EXERCISE PROMPT:
Without leaving out a single line, copy the records exactly.

[PROVIDED INFORMATION Boundary: Start]

/-! ### State.setDT -/

@[simp] theorem State.setDT_V (b : Byte) : (s.setDT b).V = s.V := rfl
@[simp] theorem State.setDT_I (b : Byte) : (s.setDT b).I = s.I := rfl
@[simp] theorem State.setDT_pc (b : Byte) : (s.setDT b).pc = s.pc := rfl
@[simp] theorem State.setDT_sp (b : Byte) : (s.setDT b).sp = s.sp := rfl
@[simp] theorem State.setDT_stack (b : Byte) : (s.setDT b).stack = s.stack := rfl
@[simp] theorem State.setDT_DT (b : Byte) : (s.setDT b).DT = b := rfl
@[simp] theorem State.setDT_ST (b : Byte) : (s.setDT b).ST = s.ST := rfl
@[simp] theorem State.setDT_K (b : Byte) : (s.setDT b).K = s.K := rfl
@[simp] theorem State.setDT_M (b : Byte) : (s.setDT b).M = s.M := rfl
@[simp] theorem State.setDT_FB (b : Byte) : (s.setDT b).FB = s.FB := rfl
@[simp] theorem State.setDT_EQ (b : Byte) : (s.setDT b).EQ = s.EQ := rfl
@[simp] theorem State.setDT_run (b : Byte) : (s.setDT b).run = s.run := rfl
@[simp] theorem State.setDT_started (b : Byte) : (s.setDT b).started = s.started := rfl
@[simp] theorem State.setDT_wait (b : Byte) : (s.setDT b).wait = s.wait := rfl
@[simp] theorem State.setDT_fault (b : Byte) : (s.setDT b).fault = s.fault := rfl
@[simp] theorem State.setDT_faultInfo (b : Byte) : (s.setDT b).faultInfo = s.faultInfo := rfl
@[simp] theorem State.setDT_IR (b : Byte) : (s.setDT b).IR = s.IR := rfl
@[simp] theorem State.setDT_phase (b : Byte) : (s.setDT b).phase = s.phase := rfl
@[simp] theorem State.setDT_schedule (b : Byte) : (s.setDT b).schedule = s.schedule := rfl
@[simp] theorem State.setDT_reads (b : Byte) : (s.setDT b).reads = s.reads := rfl
@[simp] theorem State.setDT_freeCount (b : Byte) : (s.setDT b).freeCount = s.freeCount := rfl
@[simp] theorem State.setDT_eqDepth (b : Byte) : (s.setDT b).eqDepth = s.eqDepth := rfl

/-! ### State.setST -/

@[simp] theorem State.setST_V (b : Byte) : (s.setST b).V = s.V := rfl
@[simp] theorem State.setST_I (b : Byte) : (s.setST b).I = s.I := rfl
@[simp] theorem State.setST_pc (b : Byte) : (s.setST b).pc = s.pc := rfl
@[simp] theorem State.setST_sp (b : Byte) : (s.setST b).sp = s.sp := rfl
@[simp] theorem State.setST_stack (b : Byte) : (s.setST b).stack = s.stack := rfl
@[simp] theorem State.setST_DT (b : Byte) : (s.setST b).DT = s.DT := rfl
@[simp] theorem State.setST_ST (b : Byte) : (s.setST b).ST = b := rfl
@[simp] theorem State.setST_K (b : Byte) : (s.setST b).K = s.K := rfl
@[simp] theorem State.setST_M (b : Byte) : (s.setST b).M = s.M := rfl
@[simp] theorem State.setST_FB (b : Byte) : (s.setST b).FB = s.FB := rfl
@[simp] theorem State.setST_EQ (b : Byte) : (s.setST b).EQ = s.EQ := rfl
@[simp] theorem State.setST_run (b : Byte) : (s.setST b).run = s.run := rfl
@[simp] theorem State.setST_started (b : Byte) : (s.setST b).started = s.started := rfl
@[simp] theorem State.setST_wait (b : Byte) : (s.setST b).wait = s.wait := rfl
@[simp] theorem State.setST_fault (b : Byte) : (s.setST b).fault = s.fault := rfl
@[simp] theorem State.setST_faultInfo (b : Byte) : (s.setST b).faultInfo = s.faultInfo := rfl
@[simp] theorem State.setST_IR (b : Byte) : (s.setST b).IR = s.IR := rfl
@[simp] theorem State.setST_phase (b : Byte) : (s.setST b).phase = s.phase := rfl
@[simp] theorem State.setST_schedule (b : Byte) : (s.setST b).schedule = s.schedule := rfl
@[simp] theorem State.setST_reads (b : Byte) : (s.setST b).reads = s.reads := rfl
@[simp] theorem State.setST_freeCount (b : Byte) : (s.setST b).freeCount = s.freeCount := rfl
@[simp] theorem State.setST_eqDepth (b : Byte) : (s.setST b).eqDepth = s.eqDepth := rfl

[PROVIDED INFORMATION Boundary: End]

REPLY TO THE EXERCISE:
/-! ### State.setDT -/

@[simp] theorem State.setDT_V (b : Byte) : (s.setDT b).V = s.V := rfl
@[simp] theorem State.setDT_I (b : Byte) : (s.setDT b).I = s.I := rfl
@[simp] theorem State.setDT_pc (b : Byte) : (s.setDT b).pc = s.pc := rfl
@[simp] theorem State.setDT_sp (b : Byte) : (s.setDT b).sp = s.sp := rfl
@[simp] theorem State.setDT_stack (b : Byte) : (s.setDT b).stack = s.stack := rfl
@[simp] theorem State.setDT_DT (b : Byte) : (s.setDT b).DT = b := rfl
@[simp] theorem State.setDT_ST (b : Byte) : (s.setDT b).ST = s.ST := rfl
@[simp] theorem State.setDT_K (b : Byte) : (s.setDT b).K = s.K := rfl
@[simp] theorem State.setDT_M (b : Byte) : (s.setDT b).M = s.M := rfl
@[simp] theorem State.setDT_FB (b : Byte) : (s.setDT b).FB = s.FB := rfl
@[simp] theorem State.setDT_EQ (b : Byte) : (s.setDT b).EQ = s.EQ := rfl
@[simp] theorem State.setDT_run (b : Byte) : (s.setDT b).run = s.run := rfl
@[simp] theorem State.setDT_started (b : Byte) : (s.setDT b).started = s.started := rfl
@[simp] theorem State.setDT_wait (b : Byte) : (s.setDT b).wait = s.wait := rfl
@[simp] theorem State.setDT_fault (b : Byte) : (s.setDT b).fault = s.fault := rfl
@[simp] theorem State.setDT_faultInfo (b : Byte) : (s.setDT b).faultInfo = s.faultInfo := rfl
@[simp] theorem State.setDT_IR (b : Byte) : (s.setDT b).IR = s.IR := rfl
@[simp] theorem State.setDT_phase (b : Byte) : (s.setDT b).phase = s.phase := rfl
@[simp] theorem State.setDT_schedule (b : Byte) : (s.setDT b).schedule = s.schedule := rfl
@[simp] theorem State.setDT_reads (b : Byte) : (s.setDT b).reads = s.reads := rfl
@[simp] theorem State.setDT_freeCount (b : Byte) : (s.setDT b).freeCount = s.freeCount := rfl
@[simp] theorem State.setDT_eqDepth (b : Byte) : (s.setDT b).eqDepth = s.eqDepth := rfl

/-! ### State.setST -/

@[simp] theorem State.setST_V (b : Byte) : (s.setST b).V = s.V := rfl
@[simp] theorem State.setST_I (b : Byte) : (s.setST b).I = s.I := rfl
@[simp] theorem State.setST_pc (b : Byte) : (s.setST b).pc = s.pc := rfl
@[simp] theorem State.setST_sp (b : Byte) : (s.setST b).sp = s.sp := rfl
@[simp] theorem State.setST_stack (b : Byte) : (s.setST b).stack = s.stack := rfl
@[simp] theorem State.setST_DT (b : Byte) : (s.setST b).DT = s.DT := rfl
@[simp] theorem State.setST_ST (b : Byte) : (s.setST b).ST = b := rfl
@[simp] theorem State.setST_K (b : Byte) : (s.setST b).K = s.K := rfl
@[simp] theorem State.setST_M (b : Byte) : (s.setST b).M = s.M := rfl
@[simp] theorem State.setST_FB (b : Byte) : (s.setST b).FB = s.FB := rfl
@[simp] theorem State.setST_EQ (b : Byte) : (s.setST b).EQ = s.EQ := rfl
@[simp] theorem State.setST_run (b : Byte) : (s.setST b).run = s.run := rfl
@[simp] theorem State.setST_started (b : Byte) : (s.setST b).started = s.started := rfl
@[simp] theorem State.setST_wait (b : Byte) : (s.setST b).wait = s.wait := rfl
@[simp] theorem State.setST_fault (b : Byte) : (s.setST b).fault = s.fault := rfl
@[simp] theorem State.setST_faultInfo (b : Byte) : (s.setST b).faultInfo = s.faultInfo := rfl
@[simp] theorem State.setST_IR (b : Byte) : (s.setST b).IR = s.IR := rfl
@[simp] theorem State.setST_phase (b : Byte) : (s.setST b).phase = s.phase := rfl
@[simp] theorem State.setST_schedule (b : Byte) : (s.setST b).schedule = s.schedule := rfl
@[simp] theorem State.setST_reads (b : Byte) : (s.setST b).reads = s.reads := rfl
@[simp] theorem State.setST_freeCount (b : Byte) : (s.setST b).freeCount = s.freeCount := rfl
@[simp] theorem State.setST_eqDepth (b : Byte) : (s.setST b).eqDepth = s.eqDepth := rfl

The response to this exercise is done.